The 700th anniversary of the battle of Morgarten, when the Swiss ambushed the Austrians, has just passed :

http://www.medievalists.net/2015/11/15/the-700th-anniversary-of-the-battle-of-morgarten/



Some interesting links if you follow them through.  Katherine Becker's thesis, mentioned in the article, is downloadable here

https://etd.ohiolink.edu/ap/10?0::NO:10:P10_ETD_SUBID:69086#abstract-files


Duncan Head

The Becker thesis is indeed interesting, and on a quick scan through it gives citations for a number of things that I've seen referred to but never know the exact basis for - the claim that there were already pikemen among the Schwyzers at Morgarten, the decrees trying to increase the proportion of pikemen in the early 15th century, and even the alternating of pikemen and goedendag/plancon men at Courtrai! She goes astray a few times when discussing the Roman period, but none of that really impacts her main thesis even if translating "gaesati" as "pikemen" does jar!

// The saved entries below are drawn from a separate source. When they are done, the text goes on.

/-- Whether a record of a group is still to be written to the ring, where a slot is free (R176): a page that faults with every fault slot of its
die busy has stopped it. -/
def Group.ringOwed (g : Group) : Bool := g.undel.any Undel.isHeld && decide ((g.undel.filter Undel.inRing).length < 64)
/-- The completion that a group stopping for pre-emption delivers next (step 3, R346): the oldest record of the ring, of whatever batch, or
negative completion where TRNG is set. -/
def Group.undelivered (g : Group) : Option Undel :=
  (g.undel.filter (fun u => match u with | .record .. => true | .held .. => false | .neg .. => g.gcw.getLsbD 4)).foldl (fun b u => match b with
    | none => some u
    | some v => if u.seq < v.seq then some u else some v) none
/-- Whether a group has stopped at a boundary with its engine operations complete and its stores drained (steps 1 and 2). -/
def Fab.quiet (f : Fab) (c : Nat) (g : Group) : Bool :=
  g.atBoundary && g.pendTrap.isNone && g.malformed == 0 && !f.entryWaits c g.slot && g.storeQ.isEmpty && g.rem.all RemOp.finished &&
    !((f.core c).copies.any (fun o => o.slot == g.slot)) && !((f.core c).mxq.any (fun o => o.slot == g.slot))
/-- The frontier entry that would issue next at a stop boundary, and its PC (step 3): none of a group parked in `grow` or `irq`; lanes
that sleep stand at their `sleep`, which has not retired, and those of a `wait` that holds the group at it. -/
def Group.frontier (g : Group) : Option (List Nat × Addr) :=
  match g.hold with
  | some (.grow ..) => none
  | some (.irq ..) => none
  | some (.wait entry pc _) => (match (List.range g.lanes.length).filter (inMask entry) with | [] => none | ls => some (ls, pc))
  | _ => match g.entry with
    | [] => none
    | l :: ls => (g.lanes[l]?).map (fun x => (l :: ls, x.pc))
/-- A sleeping group stands at its `sleep` again. -/
def Group.roused (g : Group) : Group :=
  match g.hold with
  | some (.sleep entry pc _) => { g with hold := none, lanes := g.lanes.mapIdx (fun l x => if inMask entry l ∧ x.status = .live then { x with pc := pc } else x) }
  | _ => g
/-- Every undelivered record of a group with an empty frontier goes to the fault queue; negative completions are dropped
(step 3). -/
def Fab.postUndelivered (ctl : Ctl) (f : Fab) (c s : Nat) : Fab :=
  match (f.core c).team, f.group? c s with
  | some t, some g =>
    let f := g.undel.foldl (fun f u => match u with
      | .record _ _ _ _ _ r => f.postEng ctl ⟨t.ctx, c, s, r⟩
      | .held _ _ _ _ r => f.postEng ctl ⟨t.ctx, c, s, r⟩
      | .neg .. => f) f
    f.modGroup c s (fun g => { g with undel := [] })
  | _, _ => f
/-- GROUP_STOP: steps 1 to 4 of R108 for a group that is to stop, then the save of its hitch, or the readmission of a group that
the register queue has pre-empted (R106). -/
def Fab.groupStop (ctl : Ctl) (f : Fab) (c s : Nat) : Fab :=
  match (f.core c).team, f.group? c s with
  | some _, some g =>
    if g.stopped || g.ended then f.saveHitch c
    else match g.stop with
      | none => f
      | some why =>
        if !f.quiet c g ∨ (g.ringOwed ∧ g.roused.frontier.isSome) then f
        else match g.undelivered, g.roused.frontier with
          | some u, some (ls, pc) =>
            ((f.modGroup c s (fun g => { g.roused with undel := g.undel.erase u, hold := none })).takeTrap ctl c s (u.trap.pend ls pc)).flushHeld ctl c s
          | _, _ =>
            let f := (f.postUndelivered ctl c s).discardGroup ctl c s
            match why with
            | .preempt => (f.modGroup c s (fun g => { g with stopped := true })).saveHitch c
            | .registers =>
              let f := f.modGroup c s (fun g => { g with awaiting := true })
              let k := f.core c
              let n := match f.group? c s with | some g => g.r * g.lanes.length | none => 0
              (f.setCore c { k with regQueue := insertReq ⟨s, n, true⟩ k.regQueue }).registerDeadlock c
  | _, _ => f
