-- ==== Sys2Proof/Machine/IntAlu.lean ====
section
/-!
DEFINITION. The integer instructions (13_isa_arithmetic R263-R270): one meaning per form.
-/
namespace Sys2Proof.Machine

/-- ADD_S3 (R264): Base-form i32 add. -/
def execAddS3 (f : S3Form) (s : State) : Out := runS3 0x20 f opAdd s
/-- ADD_XR (R264): Extended-form integer add, modulo 2^n. -/
def execAddXr (f : XrForm) (s : State) : Out := runXr 0x20 f opAdd s
/-- SUB_S3 (R264): Base-form i32 subtract. -/
def execSubS3 (f : S3Form) (s : State) : Out := runS3 0x21 f opSub s
/-- SUB_XR (R264): Extended-form integer subtract. -/
def execSubXr (f : XrForm) (s : State) : Out := runXr 0x21 f opSub s
/-- MUL_S3 (R264): Base-form i32 multiply, low half. -/
def execMulS3 (f : S3Form) (s : State) : Out := runS3 0x22 f opMul s
/-- MUL_XR (R264): Extended-form integer multiply, low half. -/
def execMulXr (f : XrForm) (s : State) : Out := runXr 0x22 f opMul s
/-- MULH_XR (R264): mulh writes the high half of the integer product. -/
def execMulhXr (f : XrForm) (s : State) : Out := runXr 0x23 f opMulh s
/-- MAD_XR (R264): mad writes A x B + C modulo 2^n. -/
def execMadXr (f : XrForm) (s : State) : Out := runXr 0x24 f opMad s
/-- DIV_XR (R265): div writes the truncated quotient, flagging division by zero and overflow. -/
def execDivXr (f : XrForm) (s : State) : Out := runXr 0x25 f (opDivide false) s
/-- REM_XR (R265): rem writes the remainder, with the sign of the dividend. -/
def execRemXr (f : XrForm) (s : State) : Out := runXr 0x26 f (opDivide true) s
/-- MIN_S3 (R264): Base-form i32 minimum. -/
def execMinS3 (f : S3Form) (s : State) : Out := runS3 0x27 f opMin s
/-- MIN_XR (R264): Extended-form integer minimum. -/
def execMinXr (f : XrForm) (s : State) : Out := runXr 0x27 f opMin s
/-- MAX_S3 (R264): Base-form i32 maximum. -/
def execMaxS3 (f : S3Form) (s : State) : Out := runS3 0x28 f opMax s
/-- MAX_XR (R264): Extended-form integer maximum. -/
def execMaxXr (f : XrForm) (s : State) : Out := runXr 0x28 f opMax s
/-- ABS_XR (R264): abs writes the absolute value, modulo 2^n. -/
def execAbsXr (f : XrForm) (s : State) : Out := runXr 0x29 f opAbs s
/-- NEG_XR (R264): neg writes the negation, modulo 2^n. -/
def execNegXr (f : XrForm) (s : State) : Out := runXr 0x2A f opNeg s
/-- CMP_XR (R266): cmp writes 1 or 0 for eq, ne, lt or le in the type. -/
def execCmpXr (f : XrForm) (s : State) : Out := runXr 0x2B f opCmp s
/-- SEL_XR (R264): sel selects A where C is non-zero, else B. -/
def execSelXr (f : XrForm) (s : State) : Out := runXr 0x2C f opSel s
/-- LOP3_XR (R267): lop3 updates D bitwise from D, A and C through an 8-bit table. -/
def execLop3Xr (f : XrForm) (s : State) : Out := runXr 0x2D f opLop3 s
/-- SHL_SI (R263): Base-form shift left by an immediate count. -/
def execShlSi (f : SiForm) (s : State) : Out := runSi 0x2E f opShl s
/-- SHL_XR (R264): Extended-form shift left by B. -/
def execShlXr (f : XrForm) (s : State) : Out := runXr 0x2E f opShl s
/-- SHR_SI (R263): Base-form logical shift right by an immediate count. -/
def execShrSi (f : SiForm) (s : State) : Out := runSi 0x2F f opShr s
/-- SHR_XR (R264): Extended-form logical shift right by B. -/
def execShrXr (f : XrForm) (s : State) : Out := runXr 0x2F f opShr s
/-- SAR_SI (R263): Base-form arithmetic shift right by an immediate count. -/
def execSarSi (f : SiForm) (s : State) : Out := runSi 0x30 f opSar s
/-- SAR_XR (R264): Extended-form arithmetic shift right by B. -/
def execSarXr (f : XrForm) (s : State) : Out := runXr 0x30 f opSar s
/-- FSHL_XR (R264): fshl is a funnel shift left of A:B by C. -/
def execFshlXr (f : XrForm) (s : State) : Out := runXr 0x31 f opFshl s
/-- FSHR_XR (R264): fshr is a funnel shift right of A:B by C. -/
def execFshrXr (f : XrForm) (s : State) : Out := runXr 0x32 f opFshr s
/-- PCNT_XR (R264): pcnt counts the one bits. -/
def execPcntXr (f : XrForm) (s : State) : Out := runXr 0x33 f opPcnt s
/-- CLZ_XR (R264): clz counts the leading zero bits. -/
def execClzXr (f : XrForm) (s : State) : Out := runXr 0x34 f opClz s
/-- CTZ_XR (R264): ctz counts the trailing zero bits. -/
def execCtzXr (f : XrForm) (s : State) : Out := runXr 0x35 f opCtz s
/-- BREV_XR (R264): brev reverses the bit order. -/
def execBrevXr (f : XrForm) (s : State) : Out := runXr 0x36 f opBrev s
/-- BFE_XR (R268): bfe extracts a bit field, zero- or sign-extended. -/
def execBfeXr (f : XrForm) (s : State) : Out := runXr 0x37 f opBfe s
/-- BFI_XR (R268): bfi inserts a bit field of A into D. -/
def execBfiXr (f : XrForm) (s : State) : Out := runXr 0x38 f opBfi s
/-- MOV_S3 (R264): Base-form mov copies B with its tag. -/
def execMovS3 (f : S3Form) (s : State) : Out := runS3 0x39 f opMov s
/-- MOV_XR (R264): Extended-form mov copies a register or a pair. -/
def execMovXr (f : XrForm) (s : State) : Out := runXr 0x39 f opMov s
/-- LEA_XR (R269): lea adds an extended, shifted index to a 64-bit base. -/
def execLeaXr (f : XrForm) (s : State) : Out := runXr 0x3A f opLea s
/-- PRMT_XR (R270): prmt assembles D from selected bytes of A:B. -/
def execPrmtXr (f : XrForm) (s : State) : Out := runXr 0x3B f opPrmt s

end Sys2Proof.Machine
end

The basic thesis that "the fully-formed Swiss phalanxes evolved out of the battlefield experience of the fourteenth to sixteenth centuries" rather than by some direct continuity of classical practice, or even a direct revival, must be correct - even if "the Swiss might have discovered the Macedonian texts" before 1500.
Duncan Head

Erpingham

That's quick reading even by your standards Duncan :)


Duncan Head

I can't claim to have read every word, and certainly not to have followed up references.  :) But thanks for finding that thesis, it's a useful piece of work.
Duncan Head

Erpingham

Well, it acted as a spur for me to also quick read it.  It is interesting but there are points where I wish she would have quoted a little more from source documents, especially around the chronology of the switch to pikes.  I'd love to have had the translated texts of the military ordinances from the early 15th century too. 

I think her central ideas are probably right - that the Swiss Way of War is an outgrowth of a wider European post Roman models developing in response to tactical stimuli but she could probably have done more to really draw that out.

I was struck again by the fact that we tend to have fixed in our minds the later pike-block Swiss and the early Swiss, running around on difficult terrain, are quite different.  One other feature I think I'll tease out into a separate thread.